Monday, August 22, 2011

III.i. Briefings - Fodor (2007)

The conspirators are in a dark space, made stranger by often abstract angles, watching Hamlet practice his fencing from behind a two-way mirror. There is much to learn about the characters as Fodor imagines them here. The camera follows glances from Polonia's chest to Claudius' eyes, for example, and the two characters are sometimes standing next to each other, sometimes have Gertrude between them. Continuity mistake? The effect is to make the Queen's relevance intermittent at best. Even Ophelia, naive in the way she gazes at Hamlet, gleefully smiles at the end of the sequence when the Queen notices, powerless, that Polonia and Claudius are holding hands. The Queen knows of her husband's infidelities, but bears them and the scorn and ridicule of the entire house. This is a world with far more palpable corruption, and one gets a sense from these events that the King is not so much do things for Gertrude as he is for Polonia. Polonia's motivation is manipulation for manipulation's sake, or simply to do evil. She drugs her sister to control her, keeps her away from Hamlet, and is now bored with that and tries something else. Hamlet is either the object of a certain vengeance (he and Horatio have humiliated her with the truth of their words - a more distracted, older Polonius would probably not react like that), or a pretext for getting closer to the King.
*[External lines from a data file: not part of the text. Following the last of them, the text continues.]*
-- ==== Sys2Proof/Machine/Stream.lean ====
section
/-! DEFINITION. Stream instructions (R117–R144): decoding, the checks of R139, and the elements each instruction computes. -/
namespace Sys2Proof.Machine

/-! ### The word (R123–R125) -/

/-- The row of a stream instruction: funct5 × 16 + funct4. -/
def svCode (w : Nat) : Nat := bits w 31 23

/-- A group and operation that R124 lists. -/
def svListed (code : Nat) : Bool :=
  code ≤ 0x0A || (0x10 ≤ code && code ≤ 0x17) || (0x20 ≤ code && code ≤ 0x24) || code = 0x28 ||
    (0x30 ≤ code && code ≤ 0x33) || (0x40 ≤ code && code ≤ 0x43) || code = 0x50 || (0x60 ≤ code && code ≤ 0x63) ||
    (0x70 ≤ code && code ≤ 0x74) || code = 0x80 || (0x90 ≤ code && code ≤ 0x93)

/-- An FCU request. -/
def svFcu (code : Nat) : Bool := 0x90 ≤ code
/-- A position instruction. -/
def svPosition (code : Nat) : Bool := 0x60 ≤ code && code ≤ 0x63
/-- A reduction. -/
def svReduction (code : Nat) : Bool := 0x40 ≤ code && code ≤ 0x43

/-- A stream instruction with the state it reads at issue. -/
structure SvOp where
  code : Nat
  w : Nat
  vl : Nat
  /-- The reduction runs in SIDE mode. -/
  side : Bool
  /-- The SAT bit. -/
  sat : Bool
  /-- The XP128 exponent is derived. -/
  derive : Bool
  masked : Bool
  d : Desc
  s1 : Desc
  s2 : Desc
  s3 : Desc
  mask : Desc
  qpos : Nat
  kpos : Nat
  win : Nat
  klim : Nat
  shuf : Nat
  deriving DecidableEq, Repr

/-- The mode bits Q. -/
def svQ (w : Nat) : Nat := bits w 22 21

/-- A choice that Q makes or leaves to `svctl`. -/
def svChoice (q : Nat) (dflt : Bool) : Bool := if q = 1 then false else if q = 2 then true else dflt

/-- An instruction word with what it reads at issue (R144). -/
def State.svOp (s : State) (t w : Nat) : SvOp :=
  { code := svCode w, w := w, vl := s.csrBits t 0x800 16 0
    side := svChoice (svQ w) (bitAt (s.csr t 0x801) 0)
    sat := svChoice (svQ w) (bitAt (s.csr t 0x801) 1)
    derive := svQ w = 1
    masked := bitAt w 19
    d := s.desc t (bits w 9 7), s1 := s.desc t (bits w 12 10), s2 := s.desc t (bits w 15 13), s3 := s.desc t (bits w 18 16)
    mask := s.desc t 7
    qpos := s.csrBits t 0x804 23 0, kpos := s.csrBits t 0x804 47 24
    win := s.csrBits t 0x805 23 0, klim := s.csrBits t 0x805 47 24
    shuf := s.csr t 0x806 }

/-- The shift of a conversion between integer types (R133). -/
def SvOp.shift (o : SvOp) : Nat := bits o.w 17 13

/-! ### Operand roles -/

/-- A conversion between two integer types, whose word carries a shift (R133, R134). -/
def SvOp.shifts (o : SvOp) : Bool := (o.code = 0x80 || o.code = 0x90) && tyInt o.d.ety && tyInt o.s1.ety

/-- The instruction names s1. -/
def SvOp.uses1 (o : SvOp) : Bool := !svPosition o.code

/-- The instruction names s2. -/
def SvOp.uses2 (o : SvOp) : Bool :=
  [0x00, 0x01, 0x02, 0x03, 0x04, 0x06, 0x07, 0x10, 0x11, 0x12, 0x13, 0x15, 0x16, 0x17, 0x20, 0x21, 0x22, 0x23, 0x24, 0x28,
    0x40, 0x41, 0x42, 0x43, 0x50, 0x70, 0x72, 0x91, 0x92, 0x93].contains o.code ||
  (o.code = 0x90 && (o.d.ety = tXP128 || o.s1.ety = tXP128))

/-- A sum in XP128 at the exponent in s3 (R136). -/
def SvOp.xpSum (o : SvOp) : Bool := o.code = 0x40 && o.side && o.s1.ety = tFP64

/-- The instruction names s3. -/
def SvOp.uses3 (o : SvOp) : Bool := o.code = 0x03 || o.code = 0x28 || o.code = 0x50 || o.code = 0x93 || o.xpSum

/-- Fields of unused operands are 0 (R124, R133). -/
def SvOp.fieldsClear (o : SvOp) : Bool :=
  (o.uses1 || bits o.w 12 10 = 0) &&
    (if o.shifts then !bitAt o.w 18 else (o.uses2 || bits o.w 15 13 = 0) && (o.uses3 || bits o.w 18 16 = 0))

/-- Q is allowed (R125). -/
def SvOp.modeOk (o : SvOp) : Bool :=
  let q := svQ o.w
  if svReduction o.code || o.code = 0x50 || o.code = 0x80 then q ≤ 2
  else if svFcu o.code then if o.d.ety = tXP128 then q ≤ 1 else q ≤ 2
  else q = 0

/-! ### Types (R126, R129–R134, R136) -/

/-- FP64, FP32, FP16, BF16. -/
def tyFlt (t : Nat) : Bool := t ≤ 0x03

/-- Arithmetic types (R126). -/
def tyArith (t : Nat) : Bool := tyFlt t || (0x09 ≤ t && t ≤ 0x0D)

/-- Bitwise types. -/
def tyBitwise (t : Nat) : Bool := (0x09 ≤ t && t ≤ 0x0D) || t = tMASK8

/-- The column of R86 that a type stands in: FP64, FP32, FP16 and BF16, FP8, FP4 and six-bit types, INT64 to INT16, 8-bit
integers, 4-bit integers, XP128; 9 for types in no column. -/
def tyColumn (t : Nat) : Nat :=
  match t with
  | 0x00 => 0 | 0x01 => 1 | 0x02 => 2 | 0x03 => 2 | 0x04 => 3 | 0x05 => 3 | 0x06 => 4 | 0x07 => 4 | 0x08 => 4
  | 0x09 => 5 | 0x0A => 5 | 0x0B => 5 | 0x0C => 6 | 0x0D => 6 | 0x0E => 7 | 0x0F => 7 | 0x11 => 8 | _ => 9

/-- The pairs marked S (R86). -/
def pairS (src dst : Nat) : Bool :=
  let a := tyColumn src
  let b := tyColumn dst
  match a with
  | 0 => b = 0
  | 1 => b = 1 || b = 2 || b = 3 || b = 5 || b = 6
  | 2 => b = 1 || b = 2 || b = 3 || b = 5 || b = 6
  | 3 => b = 1 || b = 2 || b = 3 || b = 5 || b = 6
  | 5 => b = 1 || b = 2 || b = 3 || b = 5 || b = 6
  | 6 => b = 1 || b = 2 || b = 5 || b = 6
  | _ => false

/-- The pairs marked F, MX columns and XP128 to XP128 left out (R86, R134). -/
def pairF (src dst : Nat) : Bool :=
  let a := tyColumn src
  let b := tyColumn dst
  match a with
  | 0 => 1 ≤ b && b ≤ 8
  | 1 => b = 0 || b = 4 || b = 7 || b = 8
  | 2 => b = 0 || b = 4 || b = 7 || b = 8
  | 3 => b = 0 || b = 4 || b = 7 || b = 8
  | 4 => b = 0 || b = 1 || b = 2 || b = 3
  | 5 => b = 0 || b = 7 || b = 8
  | 6 => b = 0 || b = 7 || b = 8
  | 7 => b = 0 || b = 1 || b = 2 || b = 5 || b = 6
  | 8 => b = 0 || b = 1
  | _ => false

/-- Element types of an MX block (R70, R134). -/
def tyMxElem (t : Nat) : Bool := (0x04 ≤ t && t ≤ 0x08) || t = tINT8

/-- The combination of types that a reduction takes (R136). -/
def reductionTypes (code : Nat) (side : Bool) (d a : Nat) : Bool :=
  match code with
  | 0x40 =>
    if a = tINT32 || a = tINT64 then d = tINT64
    else if a = tFP64 then if side then d = tFP64 || d = tXP128 else d = tFP64
    else if a = tFP32 || a = tFP16 || a = tBF16 then d = (if side then tFP64 else tFP32)
    else false
  | 0x43 => (a = tFP64 || a = tFP32) && d = tINT16
  | _ => d = a && tyArith a

/-- The type combination is allowed. -/
def SvOp.typesOk (o : SvOp) : Bool :=
  let d := o.d.ety
  let a := o.s1.ety
  let b := o.s2.ety
  let c := o.s3.ety
  (!o.masked || o.mask.ety = tMASK8) &&
  (if o.code ≤ 0x0A then
    if o.code = 0x0A then d = a && d ≤ 0x12
    else d = a && tyArith d && (!o.uses2 || b = d) && (!o.uses3 || c = d) && ((o.code ≠ 0x04 && o.code ≠ 0x05) || tyFlt d)
  else if o.code ≤ 0x17 then d = a && tyBitwise d && (!o.uses2 || b = d)
  else if o.code ≤ 0x24 then d = tMASK8 && a = b && tyArith a
  else if o.code = 0x28 then d = a && d = b && d ≤ 0x12 && c = tMASK8
  else if o.code ≤ 0x33 then d = a && (d = tFP32 || d = tFP64)
  else if o.code ≤ 0x43 then b = d && reductionTypes o.code o.side d a && (!o.xpSum || c = tINT16)
  else if o.code = 0x50 then a = tFP32 && b = tFP32 && c = tFP32 && (d = tFP32 || d = tBF16)
  else if o.code ≤ 0x63 then d = (if o.code = 0x63 then tINT32 else tMASK8)
  else if o.code ≤ 0x74 then
    d = a && d ≤ 0x12 && !tyPacked d && (o.code ≠ 0x70 || b = tINT32) && (o.code ≠ 0x72 || b = d)
  else if o.code = 0x80 then pairS a d
  else if o.code = 0x90 then pairF a d && (!o.uses2 || b = tINT16)
  else if o.code = 0x91 then tyColumn a ≤ 4 && tyMxElem d && b = tE8M0
  else if o.code = 0x92 then tyMxElem a && b = tE8M0 && tyFlt d
  else a = tXP128 && d = tXP128 && b = tINT16 && c = tINT16)

/-! ### Cost (R122) -/

/-- The cost class of an instruction. -/
def SvOp.cost (o : SvOp) : Nat :=
  let w := tyBits o.s1.ety
  if svFcu o.code || svPosition o.code then 1
  else if o.code = 0x80 then if w = 64 || tyBits o.d.ety = 64 then 2 else 1
  else if o.code = 0x70 then if w = 128 then 8 else 4
  else if o.code = 0x71 then if w = 128 then 8 else if w = 64 then 2 else 1
  else if 0x72 ≤ o.code then if w = 128 then 8 else if w = 64 then 4 else if w = 32 then 2 else 1
  else if o.code = 0x50 then if o.side then 4 else 2
  else if svReduction o.code then if o.side then 4 else if w = 64 then 2 else 1
  else if 0x30 ≤ o.code && o.code ≤ 0x33 then if w = 64 then 8 else 2
  else if o.code = 0x04 || o.code = 0x05 then if w = 64 then 8 else 4
  else if w = 128 then 4
  else if w = 64 then 2 else 1

/-! ### Streams of an instruction -/

/-- A stream as an instruction uses it: elements in its range, elements that `COUNT` has to hold, and whether it is written. -/
structure Strm where
  desc : Desc
  n : Nat
  need : Nat
  dest : Bool
  deriving DecidableEq, Repr

/-- A named stream of n elements (R139): a stride of 0 asks nothing of `COUNT`. -/
def strm (d : Desc) (n : Nat) (dest : Bool) : Strm :=
  { desc := d, n := n, need := if d.stride = 0 && !tyPacked d.ety then 0 else n, dest := dest }

/-- A state record of `sv.smx`: four consecutive words (R130). -/
def recordStrm (d : Desc) (dest : Bool) : Strm :=
  { desc := { d with stride := 4 }, n := 4, need := if d.stride = 0 then 0 else 1, dest := dest }

/-- Elements of d. -/
def SvOp.destCount (o : SvOp) : Nat :=
  if svReduction o.code then min 1 o.vl else if o.code = 0x72 then 2 * o.vl else o.vl

/-- The blocks of 32 elements of vl (R134). -/
def SvOp.blocks (o : SvOp) : Nat := (o.vl + 31) / 32

/-- The streams of s1, s2 and s3 (R132, R134, R136). -/
def SvOp.sources (o : SvOp) : List Strm :=
  let a := if !o.uses1 then []
    else if o.code = 0x70 then [{ desc := o.s1, n := o.s1.count, need := 0, dest := false }]
    else if o.code = 0x73 || o.code = 0x74 then [strm o.s1 (2 * o.vl) false]
    else [strm o.s1 o.vl false]
  let b := if !o.uses2 then []
    else if o.code = 0x50 then [recordStrm o.s2 false]
    else if svReduction o.code || o.code = 0x93 then [strm o.s2 1 false]
    else if o.code = 0x90 then [strm o.s2 1 (o.derive && o.d.ety = tXP128)]
    else if o.code = 0x91 then [strm o.s2 o.blocks true]
    else if o.code = 0x92 then [strm o.s2 o.blocks false]
    else [strm o.s2 o.vl false]
  let c := if !o.uses3 then []
    else if o.code = 0x50 then [recordStrm o.s3 true]
    else if o.code = 0x93 || o.xpSum then [strm o.s3 1 false]
    else [strm o.s3 o.vl false]
  a ++ b ++ c

/-- Every stream of the instruction: d, the sources, the mask. -/
def SvOp.streams (o : SvOp) : List Strm :=
  [strm o.d o.destCount true] ++ o.sources ++ (if o.masked then [strm o.mask o.vl false] else [])

/-- The byte ranges read. -/
def SvOp.reads (o : SvOp) : List Range := (o.streams.filter fun x => !x.dest).map fun x => x.desc.range x.n

/-- The byte ranges written. -/
def SvOp.writes (o : SvOp) : List Range := (o.streams.filter (·.dest)).map fun x => x.desc.range x.n

/-! ### The checks of R139 -/

/-- The first row of R139. -/
def SvOp.illegal (o : SvOp) : Bool :=
  !(svListed o.code && bits o.w 6 0 = 0x2B && !bitAt o.w 20 && svQ o.w ≠ 3) || !o.modeOk || !o.fieldsClear ||
    (o.masked && svPosition o.code) || !o.typesOk || 65536 < o.vl * o.cost ||
    (svPosition o.code && 0x1000000 < o.kpos + o.vl) ||
    o.streams.any fun x => x.dest && 1 < x.n && x.desc.stride = 0 && !tyPacked x.desc.ety

/-- The range, count or ownership rule that a stream breaks; the deque area is out of reach while its unit owns it (R160). -/
def strmOut (deque : Bool) (x : Strm) : Bool :=
  let r := x.desc.range x.n
  !rangeIn r || x.desc.count < x.need || (deque && rangeDeque r)

/-- Some destination overlaps another stream of the instruction. -/
def overlapping : List Strm → Bool
  | [] => false
  | x :: xs => (xs.any fun y => (x.dest || y.dest) && rangesMeet (x.desc.range x.n) (y.desc.range y.n)) || overlapping xs

/-- The checks in their order: the exception raised, or none. -/
def SvOp.check (o : SvOp) (deque : Bool) : Option Trap :=
  if o.illegal then some ⟨exIllegal, o.w⟩
  else if o.vl = 0 then none
  else match o.streams.find? (strmOut deque) with
    | some x => some ⟨if x.dest then exStore else exLoad, x.desc.base⟩
    | none =>
      match o.streams.find? fun x => !x.desc.aligned with
      | some x => some ⟨if x.dest then exStoreMis else exLoadMis, x.desc.base⟩
      | none => if overlapping o.streams then some ⟨exOverlap, o.w⟩ else none

/-! ### Elements -/

/-- What a stream instruction or FCU request writes. -/
structure SvRes where
  puts : List Put := []
  flags : Nat := 0
  idx : Bool := false
  /-- Written positions of d, for the digest. -/
  digest : List (Nat × Elem) := []
  deriving DecidableEq, Repr

/-- Element i of d: value, flags, poison, and an index outside its source. -/
structure EOut where
  v : Nat
  fl : Nat := 0
  poison : Bool := false
  idx : Bool := false
  deriving DecidableEq, Repr

/-- A mask element of SD7. -/
def State.svMask (s : State) (t : Nat) (o : SvOp) (i : Nat) : Elem :=
  if o.masked then s.elem t o.mask i else (1, false)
The idea that she is in control here is presented visually by having Rosencrantz & Guildenstern seem to speak to her more than to the King. The King is not in the frame, and Polonia, being closer, becomes the most powerful (largest) figure.

R&G are less sycophantic in this version, they just share Polonia's evil bent. In fact, only Gertrude in any way smiles. The others are all cold and calculating. They report their findings while watching Hamlet, as if he were some laboratory animal. "There did seem a kind of joy" is said with the voice of a scientist, observing an intriguing behavior. Polonia entreats the King to "hear and see the matter" in what sounds like a further variable. There is no sincerity in Polonia's voice; she essentially says "Let's see what happens when we humor him." It is an experiment.

Hamlet ends his practice (with an unnamed characters), and tells his sparring partner that he "fights like a girl". This departure from the text has an ironic bent, since Hamlet's adversaries in the play include two women (three in this adaptation), and he is about to have a confrontation (possibly violent) with one of them. He then goes up to the mirror to fix his shirt. Ophelia looks right into his eyes, unseen. She's a manipulator too, though her goal may be different. She is happy to be part of this plan and will not show the doubt and fear other Ophelias have been prone to. As he lies down to rest in the white room, Ophelia leaves the dark one to join him.